CS计算机代考程序代写 GMM “””

“””
CSCC11 – Introduction to Machine Learning, Winter 2021, Assignment 4 – Clustering
B. Chan, S. Wei, D. Fleet
“””

%%%%%%%%%%
%% Step 0
%%%%%%%%%%

1) What is the average sparsity of input vectors? (in [0, 1])

2) Find the 10 most common terms, find the 10 least common terms. (list, separated by commas)

3) What is the average frequency of non-zero vector entries in any document?

%%%%%%%%%%
%% Step 1
%%%%%%%%%%

1) Can you categorize the topic for each cluster? (list, comma separated)

2) What factors make clustering difficult?

3) Will we get better results with a lucky initial guess for cluster centers?
(yes/no and a short explanation of why)

%%%%%%%%%%
%% Step 2
%%%%%%%%%%

1) What problem from step 1 is solved now?

2) What are the topics for clusters?

3) Is the result better or worse than step 1? (give a short explanation as well)

%%%%%%%%%%
%% Step 3
%%%%%%%%%%

1) What are the topics for clusters?

2) Why is the clustering better now?

3) What is the general lesson you learned in clustering sparse, high-dimensional
data?

%%%%%%%%%%
%% Step 5
%%%%%%%%%%

1) What is the total error difference between K-Means++ and random center initialization?

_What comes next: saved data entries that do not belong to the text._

@[simp] theorem State.modAlloc_cores (s : State) (a : Nat) (f : Alloc → Alloc) : (s.modAlloc a f).cores = s.cores := by unfold State.modAlloc; split <;> rfl
@[simp] theorem State.modAlloc_clusters (s : State) (a : Nat) (f : Alloc → Alloc) : (s.modAlloc a f).clusters = s.clusters := by unfold State.modAlloc; split <;> rfl
@[simp] theorem State.modAlloc_stk (s : State) (a : Nat) (f : Alloc → Alloc) : (s.modAlloc a f).stk = s.stk := by unfold State.modAlloc; split <;> rfl
@[simp] theorem State.modAlloc_mem (s : State) (a : Nat) (f : Alloc → Alloc) : (s.modAlloc a f).mem = s.mem := by unfold State.modAlloc; split <;> rfl
@[simp] theorem State.modAlloc_poison (s : State) (a : Nat) (f : Alloc → Alloc) : (s.modAlloc a f).poison = s.poison := by unfold State.modAlloc; split <;> rfl
@[simp] theorem State.modAlloc_l2 (s : State) (a : Nat) (f : Alloc → Alloc) : (s.modAlloc a f).l2 = s.l2 := by unfold State.modAlloc; split <;> rfl
@[simp] theorem State.modAlloc_hostMem (s : State) (a : Nat) (f : Alloc → Alloc) : (s.modAlloc a f).hostMem = s.hostMem := by unfold State.modAlloc; split <;> rfl
@[simp] theorem State.modAlloc_groups (s : State) (a : Nat) (f : Alloc → Alloc) : (s.modAlloc a f).groups = s.groups := by unfold State.modAlloc; split <;> rfl
@[simp] theorem State.modAlloc_refresh (s : State) (a : Nat) (f : Alloc → Alloc) : (s.modAlloc a f).refresh = s.refresh := by unfold State.modAlloc; split <;> rfl
@[simp] theorem State.modAlloc_board (s : State) (a : Nat) (f : Alloc → Alloc) : (s.modAlloc a f).board = s.board := by unfold State.modAlloc; split <;> rfl
@[simp] theorem State.modAlloc_jobs (s : State) (a : Nat) (f : Alloc → Alloc) : (s.modAlloc a f).jobs = s.jobs := by unfold State.modAlloc; split <;> rfl
@[simp] theorem State.modAlloc_teams (s : State) (a : Nat) (f : Alloc → Alloc) : (s.modAlloc a f).teams = s.teams := by unfold State.modAlloc; split <;> rfl
@[simp] theorem State.modAlloc_units (s : State) (a : Nat) (f : Alloc → Alloc) : (s.modAlloc a f).units = s.units := by unfold State.modAlloc; split <;> rfl
@[simp] theorem State.modAlloc_contracts (s : State) (a : Nat) (f : Alloc → Alloc) : (s.modAlloc a f).contracts = s.contracts := by unfold State.modAlloc; split <;> rfl
@[simp] theorem State.modAlloc_vis (s : State) (a : Nat) (f : Alloc → Alloc) : (s.modAlloc a f).vis = s.vis := by unfold State.modAlloc; split <;> rfl
@[simp] theorem State.modAlloc_pf (s : State) (a : Nat) (f : Alloc → Alloc) : (s.modAlloc a f).pf = s.pf := by unfold State.modAlloc; split <;> rfl
@[simp] theorem State.modAlloc_numVfs (s : State) (a : Nat) (f : Alloc → Alloc) : (s.modAlloc a f).numVfs = s.numVfs := by unfold State.modAlloc; split <;> rfl
@[simp] theorem State.modAlloc_msix (s : State) (a : Nat) (f : Alloc → Alloc) : (s.modAlloc a f).msix = s.msix := by unfold State.modAlloc; split <;> rfl
@[simp] theorem State.modAlloc_deliveries (s : State) (a : Nat) (f : Alloc → Alloc) : (s.modAlloc a f).deliveries = s.deliveries := by unfold State.modAlloc; split <;> rfl
@[simp] theorem State.modAlloc_conts (s : State) (a : Nat) (f : Alloc → Alloc) : (s.modAlloc a f).conts = s.conts := by unfold State.modAlloc; split <;> rfl
@[simp] theorem State.modAlloc_xreqs (s : State) (a : Nat) (f : Alloc → Alloc) : (s.modAlloc a f).xreqs = s.xreqs := by unfold State.modAlloc; split <;> rfl
@[simp] theorem State.modAlloc_pageQueue (s : State) (a : Nat) (f : Alloc → Alloc) : (s.modAlloc a f).pageQueue = s.pageQueue := by unfold State.modAlloc; split <;> rfl
@[simp] theorem State.modAlloc_priLimit (s : State) (a : Nat) (f : Alloc → Alloc) : (s.modAlloc a f).priLimit = s.priLimit := by unfold State.modAlloc; split <;> rfl
@[simp] theorem State.modAlloc_ioAtc (s : State) (a : Nat) (f : Alloc → Alloc) : (s.modAlloc a f).ioAtc = s.ioAtc := by unfold State.modAlloc; split <;> rfl
@[simp] theorem State.modAlloc_refusals (s : State) (a : Nat) (f : Alloc → Alloc) : (s.modAlloc a f).refusals = s.refusals := by unfold State.modAlloc; split <;> rfl
@[simp] theorem State.modAlloc_invals (s : State) (a : Nat) (f : Alloc → Alloc) : (s.modAlloc a f).invals = s.invals := by unfold State.modAlloc; split <;> rfl
@[simp] theorem State.modAlloc_invalsDone (s : State) (a : Nat) (f : Alloc → Alloc) : (s.modAlloc a f).invalsDone = s.invalsDone := by unfold State.modAlloc; split <;> rfl
@[simp] theorem State.modAlloc_module (s : State) (a : Nat) (f : Alloc → Alloc) : (s.modAlloc a f).module = s.module := by unfold State.modAlloc; split <;> rfl
@[simp] theorem State.modAlloc_fetched (s : State) (a : Nat) (f : Alloc → Alloc) : (s.modAlloc a f).fetched = s.fetched := by unfold State.modAlloc; split <;> rfl
@[simp] theorem State.modAlloc_links (s : State) (a : Nat) (f : Alloc → Alloc) : (s.modAlloc a f).links = s.links := by unfold State.modAlloc; split <;> rfl
@[simp] theorem State.modAlloc_filters (s : State) (a : Nat) (f : Alloc → Alloc) : (s.modAlloc a f).filters = s.filters := by unfold State.modAlloc; split <;> rfl
@[simp] theorem State.modAlloc_secure (s : State) (a : Nat) (f : Alloc → Alloc) : (s.modAlloc a f).secure = s.secure := by unfold State.modAlloc; split <;> rfl
@[simp] theorem State.modAlloc_i3c (s : State) (a : Nat) (f : Alloc → Alloc) : (s.modAlloc a f).i3c = s.i3c := by unfold State.modAlloc; split <;> rfl
@[simp] theorem State.modAlloc_migrations (s : State) (a : Nat) (f : Alloc → Alloc) : (s.modAlloc a f).migrations = s.migrations := by unfold State.modAlloc; split <;> rfl
@[simp] theorem State.modAlloc_records (s : State) (a : Nat) (f : Alloc → Alloc) : (s.modAlloc a f).records = s.records := by unfold State.modAlloc; split <;> rfl
@[simp] theorem State.modAlloc_rewrites (s : State) (a : Nat) (f : Alloc → Alloc) : (s.modAlloc a f).rewrites = s.rewrites := by unfold State.modAlloc; split <;> rfl
@[simp] theorem State.modAlloc_rr (s : State) (a : Nat) (f : Alloc → Alloc) : (s.modAlloc a f).rr = s.rr := by unfold State.modAlloc; split <;> rfl
@[simp] theorem State.modAlloc_handles (s : State) (a : Nat) (f : Alloc → Alloc) : (s.modAlloc a f).handles = s.handles := by unfold State.modAlloc; split <;> rfl
@[simp] theorem State.modAlloc_agenda (s : State) (a : Nat) (f : Alloc → Alloc) : (s.modAlloc a f).agenda = s.agenda := by unfold State.modAlloc; split <;> rfl
@[simp] theorem State.modAlloc_cur (s : State) (a : Nat) (f : Alloc → Alloc) : (s.modAlloc a f).cur = s.cur := by unfold State.modAlloc; split <;> rfl
@[simp] theorem State.modAlloc_freeCtr (s : State) (a : Nat) (f : Alloc → Alloc) : (s.modAlloc a f).freeCtr = s.freeCtr := by unfold State.modAlloc; split <;> rfl
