-- ==== Sys2Proof/Laws/PerInstr.lean ====
section
/-!
SUPPORT. Per instruction: decoding the encoded word of a well-formed instruction gives it back, with its chain bit (R98, R106 to
R112).
-/

set_option Elab.async false

namespace Sys2Proof.Laws.Coded

/-- Every word that encodes the instruction decodes to it, with the chain bit it was given. -/
def Statement (i : Instr) : Prop :=
  ∀ (c : Bool) (w : Word), i.wf = true → encode c i = some w → decodeWord w.toNat = .ok i ∧ chainBit w.toNat = c

/-- The field words with a chain bit decode as their fields do. -/
theorem of_fields {i : Instr} {f : Nat} (he : encodeFields i = some f)
    (h : ∀ k, k ≤ 1 → ∀ w, w = f + 2147483648 * k → w < 4294967296 ∧ bitsAt w 31 1 = k ∧ decodeFields w = .ok i) : Statement i := by
  intro c w hw hc
  simp only [encode, he, Option.some.injEq] at hc
  have hk : f + chainValue c = f + 2147483648 * c.toNat := by cases c <;> simp [chainValue]
  have hb : c.toNat ≤ 1 := by cases c <;> simp
  obtain ⟨hl, hs, hd⟩ := h _ hb _ rfl
  have hn : w.toNat = f + 2147483648 * c.toNat := by
    rw [← hc, hk, BitVec.toNat_ofNat]; omega
  rw [hn]
  refine ⟨by simp [decodeWord, hd, hw], ?_⟩
  show (bitsAt _ 31 1 == 1) = c
  rw [hs]; cases c <;> rfl

/-- A step without a word has nothing to decode. -/
theorem no_word {i : Instr} (he : encodeFields i = none) : Statement i := by
  intro c w _ hc; simp [encode, he] at hc

/-- Above a chunk, a word reads as what stands there. -/
theorem skip {w v p r m lo : Nat} (q : w = v + p * r) (hv : v < 2 ^ m) (l n : Nat) (hp : p = 2 ^ m) (hl : lo = m + l) :
    bitsAt w lo n = bitsAt r l n := by
  unfold bitsAt
  rw [q, hp, hl, Nat.pow_add, ← Nat.div_div_eq_div_mul, Nat.add_mul_div_left _ _ (Nat.two_pow_pos m), Nat.div_eq_of_lt hv,
    Nat.zero_add]

/-- A whole chunk reads as its value. -/
theorem low {w v p r m : Nat} (q : w = v + p * r) (hv : v < 2 ^ m) (hp : p = 2 ^ m) : bitsAt w 0 m = v := by
  unfold bitsAt
  rw [q, hp, Nat.pow_zero, Nat.div_one, Nat.add_mul_mod_self_left, Nat.mod_eq_of_lt hv]

/-- Bits within a chunk are those of its value. -/
theorem part {w v p r m u : Nat} (q : w = v + p * r) (_hv : v < 2 ^ m) (l n : Nat) (hp : p = 2 ^ m) (hm : l + n ≤ m)
    (hu : v / 2 ^ l % 2 ^ n = u) : bitsAt w l n = u := by
  unfold bitsAt
  have e : 2 ^ m * r = 2 ^ l * (2 ^ n * (2 ^ (m - l - n) * r)) := by
    rw [← Nat.mul_assoc, ← Nat.mul_assoc, ← Nat.pow_add, ← Nat.pow_add]; congr 2; omega
  rw [q, hp, e, Nat.add_mul_div_left _ _ (Nat.two_pow_pos l), Nat.add_mul_mod_self_left, hu]

/-- A chunk below a bounded rest is bounded. -/
theorem bound {w v p r m b : Nat} (q : w = v + p * r) (hv : v < 2 ^ m) (hr : r < b) (hp : p = 2 ^ m) :
    w < p * b := by
  have : p * (r + 1) ≤ p * b := Nat.mul_le_mul_left _ hr
  rw [Nat.mul_add] at this
  omega

/-- The chain bit stands alone at the top. -/
theorem top {k : Nat} (hk : k ≤ 1) : bitsAt k 0 1 = k := by unfold bitsAt; omega

/-- Two ranges that hold a bit in common differ when that bit does. -/
theorem differs {w lo n v b u : Nat} (h : bitsAt w b 1 = u) (d : Nat) (hb : b = lo + d) (hd : d + 1 ≤ n)
    (hu : v / 2 ^ d % 2 ≠ u) : ¬ bitsAt w lo n = v := by
  intro e
  apply hu
  rw [← h, ← e, hb]
  unfold bitsAt
  have : 2 ^ n = 2 ^ d * 2 ^ (n - d) := by rw [← Nat.pow_add]; congr 1; omega
  rw [this, Nat.mod_mul_right_div_self, Nat.mod_mod_of_dvd _ (by
    have : n - d = (n - d - 1) + 1 := by omega
    rw [this, Nat.pow_succ]; exact Nat.dvd_mul_left _ _), Nat.pow_add, Nat.div_div_eq_div_mul, Nat.pow_one]

/-- A field is read as it was written. -/
theorem fieldAt_eq {n : Nat} {w lo : Nat} {d : BitVec n} (h : bitsAt w lo n = d.toNat) : fieldAt w lo n = d := by
  simp [fieldAt, h]

/-- Major opcode 00. -/
theorem major00 (w : Nat) (h : bitsAt w 25 6 = 0) :
    decodeFields w = match decodeMajor00 w with | some i => .ok i | none => .error .noFunction := by
  unfold decodeFields; generalize bitsAt w 25 6 = n at h; subst h; rfl

/-- Major opcode 01. -/
theorem major01 (w : Nat) (h : bitsAt w 25 6 = 1) :
    decodeFields w = match decodeMajor01 w with | some i => .ok i | none => .error .noFunction := by
  unfold decodeFields; generalize bitsAt w 25 6 = n at h; subst h; rfl

/-- Major opcode 02. -/
theorem major02 (w : Nat) (h : bitsAt w 25 6 = 2) :
    decodeFields w = match decodeMajor02 w with | some i => .ok i | none => .error .noFunction := by
  unfold decodeFields; generalize bitsAt w 25 6 = n at h; subst h; rfl

/-- Major opcode 03. -/
theorem major03 (w : Nat) (h : bitsAt w 25 6 = 3) :
    decodeFields w = match decodeMajor03 w with | some i => .ok i | none => .error .noFunction := by
  unfold decodeFields; generalize bitsAt w 25 6 = n at h; subst h; rfl

/-- Major opcode 04. -/
theorem major04 (w : Nat) (h : bitsAt w 25 6 = 4) :
    decodeFields w = match decodeMajor04 w with | some i => .ok i | none => .error .noFunction := by
  unfold decodeFields; generalize bitsAt w 25 6 = n at h; subst h; rfl

/-- Major opcode 05. -/
theorem major05 (w : Nat) (h : bitsAt w 25 6 = 5) :
    decodeFields w = match decodeMajor05 w with | some i => .ok i | none => .error .noFunction := by
  unfold decodeFields; generalize bitsAt w 25 6 = n at h; subst h; rfl

/-- Major opcode 06. -/
theorem major06 (w : Nat) (h : bitsAt w 25 6 = 6) :
    decodeFields w = match decodeMajor06 w with | some i => .ok i | none => .error .noFunction := by
  unfold decodeFields; generalize bitsAt w 25 6 = n at h; subst h; rfl

/-- Major opcode 07. -/
theorem major07 (w : Nat) (h : bitsAt w 25 6 = 7) :
    decodeFields w = match decodeMajor07 w with | some i => .ok i | none => .error .noFunction := by
  unfold decodeFields; generalize bitsAt w 25 6 = n at h; subst h; rfl

/-- Major opcode 08. -/
theorem major08 (w : Nat) (h : bitsAt w 25 6 = 8) :
    decodeFields w = match decodeMajor08 w with | some i => .ok i | none => .error .noFunction := by
  unfold decodeFields; generalize bitsAt w 25 6 = n at h; subst h; rfl

/-- Major opcode 09. -/
theorem major09 (w : Nat) (h : bitsAt w 25 6 = 9) :
    decodeFields w = match decodeMajor09 w with | some i => .ok i | none => .error .noFunction := by
  unfold decodeFields; generalize bitsAt w 25 6 = n at h; subst h; rfl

2) What is the mean and variance of total errors after running K-Means++ 5 times?

3) Do the training errors appear to be more consistent?

4) Do the topics appear to be more meaningful?

%%%%%%%%%%
%% K-Means vs GMM
%%%%%%%%%%

1) Under what scenarios do the methods find drastically different clusters? Why?

2) What happens to GMM as we increase the dimensionality of input feature? Does K-Means suffer from the same problem?